What is Azure AI model inference service?
Azure AI models inference service provides access to the most powerful models available in the Azure AI model catalog. Coming from the key model providers in the industry including OpenAI, Microsoft, Meta, Mistral, Cohere, G42, and AI21 Labs; these models can be integrated with software solutions to deliver a wide range of tasks including content generation, summarization, image understanding, semantic search, and code generation.
The Azure AI model inference service provides a way to consume models as APIs without hosting them on your infrastructure. Models are hosted in a Microsoft-managed infrastructure, which enables API-based access to the model provider's model. API-based access can dramatically reduce the cost of accessing a model and simplify the provisioning experience.
Models
You can get access to the key model providers in the industry including OpenAI, Microsoft, Meta, Mistral, Cohere, G42, and AI21 Labs. Model providers define the license terms and set the price for use of their models. The following list shows all the models available:
Model provider | Models |
---|---|
AI21 Labs | - AI21-Jamba-1.5-Mini - AI21-Jamba-1.5-Large |
Azure OpenAI | - o1-preview (Request Access) - o1-mini (Request Access) - gpt-4o-mini - gpt-4o - text-embedding-3-small - text-embedding-3-large |
Cohere | - Cohere-command-r-plus-08-2024 - Cohere-command-r-08-2024 - Cohere-embed-v3-multilingual - Cohere-embed-v3-english - Cohere-command-r-plus - Cohere-command-r |
Meta AI | - Meta-Llama-3-8B-Instruct - Meta-Llama-3-70B-Instruct - Meta-Llama-3.1-8B-Instruct - Meta-Llama-3.1-70B-Instruct - Meta-Llama-3.1-405B-Instruct - Llama-3.2-11B-Vision-Instruct - Llama-3.2-90B-Vision-Instruct |
Mistral AI | - Mistral-Small - Mistral-Nemo - Mistral-large - Mistral-large-2407 |
Microsoft | - Phi-3-mini-4k-instruct - Phi-3-medium-4k-instruct - Phi-3-mini-128k-instruct - Phi-3-medium-128k-instruct - Phi-3-small-8k-instruct - Phi-3-small-128k-instruct - Phi-3.5-vision-instruct - Phi-3.5-mini-instruct - Phi-3.5-MoE-instruct |
You can decide and configure which models are available for inference in the created resource. When a given model is configured, you can then generate predictions from it by indicating its model name or deployment name on your requests.
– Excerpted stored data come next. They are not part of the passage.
/-- States and operands that meet the hypotheses of CommandRowsAndNops, clause by clause. -/
theorem witness_CommandRowsAndNops :
    (∃ (s : State) (l q p count row : Nat), liveCore s l = some p ∧ canFetch (coreAt s p) (cycleOf s l) q = true ∧
     fetchCount (coreAt s p) q = count ∧ ringRow (ringAt (coreAt s p) q) count = row ∧
     (∀ i, i < 66 → Store.get 0 (coreAt s p).upsets.pool (row * 66 + i) = 0) ∧ Store.wf 0 (coreAt s p).upsets.pool = true) ∧
    (∃ (s : State) (l q p count row : Nat), liveCore s l = some p ∧ canFetch (coreAt s p) (cycleOf s l) q = true ∧
     fetchCount (coreAt s p) q = count ∧ ringRow (ringAt (coreAt s p) q) count = row ∧
     (rowBad (coreAt s p) row = false ∨ (queueAt (coreAt s p) q).bufs ≠ []) ∧
     (∀ b, b ∈ (queueAt (coreAt s p) q).bufs → frowBad b = false)) ∧
    (∃ (s : State) (l q p count row : Nat), liveCore s l = some p ∧ canFetch (coreAt s p) (cycleOf s l) q = true ∧
     fetchCount (coreAt s p) q = count ∧ ringRow (ringAt (coreAt s p) q) count = row ∧ rowBad (coreAt s p) row = true ∧
     (queueAt (coreAt s p) q).bufs = []) ∧
    (∃ (s : State) (l q p : Nat), liveCore s l = some p ∧ queueFree (coreAt s p) q = true ∧
     headBits (queueAt (coreAt s p) q) = some 0 ∧ gateHolds s l 0 = true) ∧
    (∃ (s : State) (l q p : Nat), liveCore s l = some p ∧ queueFree (coreAt s p) q = true ∧
     headBits (queueAt (coreAt s p) q) = some 0 ∧ gateHolds s l 0 = false ∧ (queueAt (coreAt s p) q).nextSlot ≠ 15) ∧
    (∃ (s : State) (l q p : Nat), liveCore s l = some p ∧ queueFree (coreAt s p) q = true ∧
     headBits (queueAt (coreAt s p) q) = some 0 ∧ gateHolds s l 0 = false ∧ (queueAt (coreAt s p) q).nextSlot = 15) :=
  ⟨⟨wCore fun k => setRow (setQueue (setRing k 3 { wRing 3 508 4 with tail := 4, head := 3 }) 3 { Queue.init with state := 1 }) 511 { data := 4, side := 0 },
    0, 3, 0, 3, 511, by decide +kernel⟩,
   ⟨wCore fun k => setRow (setQueue (setRing k 3 { wRing 3 508 4 with tail := 4, head := 3 }) 3 { Queue.init with state := 1 }) 511 { data := 4, side := 0 },
    0, 3, 0, 3, 511, by decide +kernel⟩,
   ⟨wCore fun k => { (setQueue (setRing k 3 { wRing 3 508 4 with tail := 4, head := 3 }) 3 { Queue.init with state := 1 }) with upsets := { k.upsets with pool := [(511 * 66, 3)] } },
    0, 3, 0, 3, 511, by decide +kernel⟩,
   ⟨{ (wCore (wQueue 3 0)) with day := { wOn.day with run := true, inForce := true, breakCores := [0] } }, 0, 3, 0,
    by decide +kernel⟩,
   ⟨wCore (wQueue 3 0), 0, 3, 0, by decide +kernel⟩,
   ⟨wCore fun k => setQueue (wQueue 3 0 k) 3 { queueAt (wQueue 3 0 k) 3 with nextSlot := 15 }, 0, 3, 0, by decide +kernel⟩⟩

/-- States and operands that meet the hypotheses of DecodedCommandsWait, clause by clause. -/
theorem witness_DecodedCommandsWait :
    (∃ (s : State) (l q p key : Nat) (i : Instr) (c : Cmd), WaitingRow l i q key ∧ Decodes s l q p key c ∧
     NotAbandoned s l p c) ∧
    (∃ (s : State) (l q p key b : Nat) (i : Instr), DecodeRow l i q key b ∧ liveCore s l = some p ∧
     queueFree (coreAt s p) q = true ∧ headBits (queueAt (coreAt s p) q) = some b ∧ slotKey q b = key ∧
     (coreAt s p).sync.due = [] ∧ (coreAt s p).upsets.sync = [] ∧ ∃ (st : Status),
     ((slotBad q b = true ∧ st = .badValue) ∨ (slotBad q b = false ∧ decodeSlot s p l q key b = .fail st))) ∧
    (∃ (s : State) (l q p key b : Nat) (i : Instr), DecodeRow l i q key b ∧ liveCore s l = some p ∧
     queueFree (coreAt s p) q = true ∧ headBits (queueAt (coreAt s p) q) = some b ∧ slotKey q b = key ∧
     (coreAt s p).sync.due = [] ∧ (coreAt s p).upsets.sync = [] ∧ slotBad q b = false ∧
     (decodeSlot s p l q key b = .hold ∨ decodeSlot s p l q key b = .verdictGate)) ∧
    (∃ (s : State) (l q p key b : Nat) (i : Instr), DecodeRow l i q key b ∧ liveCore s l = some p ∧
     queueFree (coreAt s p) q = true ∧ headBits (queueAt (coreAt s p) q) = some b ∧ slotKey q b = key ∧
     (coreAt s p).sync.due = [] ∧ (coreAt s p).upsets.sync = [] ∧ ∃ (en : Bool) (f : Nat), slotBad q b = false ∧
     decodeSlot s p l q key b = .noop en f) :=
  ⟨⟨wCore (wQueue 1 0x80100010000000000000004), 0, 1, 0, 0x401, .add 0, .vec (vecBuild 0x8010001 0 0),
    by unfold WaitingRow; decide +kernel, decodes_of (by decide +kernel), notAbandoned (by decide +kernel)⟩,
   ⟨wCore (wQueue 1 0x80000000080100010000000000000004), 0, 1, 0, 0x401, 0x80000000080100010000000000000004, .add 0,
    .inl (by unfold WaitingRow; decide +kernel), by decide +kernel, by decide +kernel, by decide +kernel, by decide +kernel,
    by decide +kernel, by decide +kernel, .badValue, by decide +kernel⟩,
   ⟨{ (wCore (wQueue 1 0x80100010000000000000004)) with day := { wOn.day with run := true, inForce := true, breakCores := [0] } },
    0, 1, 0, 0x401, 0x80100010000000000000004, .add 0, .inl (by unfold WaitingRow; decide +kernel), by decide +kernel⟩,
   ⟨wCore (fun k => setCtx (wQueue 1 0x80100010000000000020004 k) 0 { Ctx.init with vstate := 3 }), 0, 1, 0, 0x401,
    0x80100010000000000020004, .add 0, .inl (by unfold WaitingRow; decide +kernel), by decide +kernel, by decide +kernel,
    by decide +kernel, by decide +kernel, by decide +kernel, by decide +kernel, false, 0, by decide +kernel⟩⟩

/-- States and operands that meet the hypotheses of VectorInstructionResult, clause by clause. -/
theorem witness_VectorInstructionResult :
    ∃ (s : State) (l p e : Nat) (d : Decoded) (i : VecIns), liveCore s l = some p ∧ inBreak s l = false ∧
    Current (coreAt s p) (cycleOf s l) ∧ (queueAt (coreAt s p) 1).head = some d ∧ d.cmd = .vec i ∧
    e = nextPhase (max (cycleOf s l) d.since) 0 4 ∧ cmdVerdict s p l e d = .go ∧ vecIdle (coreAt s p) d.ctx e i = true ∧
    Clear (coreAt s p) ((vecFores i e).1 ++ (vecFores i e).2.1 ++ (vecFores i e).2.2.1 ++ (vecFores i e).2.2.2) :=
  ⟨wCore (wHead 1 (wDec (.vec (vecBuild 0x180400801 0 0)))), 0, 0, _, wDec (.vec (vecBuild 0x180400801 0 0)),
   vecBuild 0x180400801 0 0, by decide +kernel, by decide +kernel, by unfold Current; decide +kernel, by decide +kernel,
   by decide +kernel, rfl, by decide +kernel, by decide +kernel, by unfold Machine.Clear; decide +kernel⟩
No further changes are required in your code to use it.
To learn how to add models to the Azure AI model inference resource and use them read Add and configure models to Azure AI Models in Azure AI model inference.
Pricing
Models that are offered by non-Microsoft providers (for example, Meta AI and Mistral models) are billed through the Azure Marketplace. For such models, you're required to subscribe to the particular model offering in accordance with the Microsoft Commercial Marketplace Terms of Use. Users accept license terms for use of the models. Pricing information for consumption is provided during deployment.
Models that are offered by Microsoft (for example, Phi-3 models and Azure OpenAI models) don't have this requirement, and they are billed via Azure meters as First Party Consumption Services. As described in the Product Terms, you purchase First Party Consumption Services by using Azure meters, but they aren't subject to Azure service terms.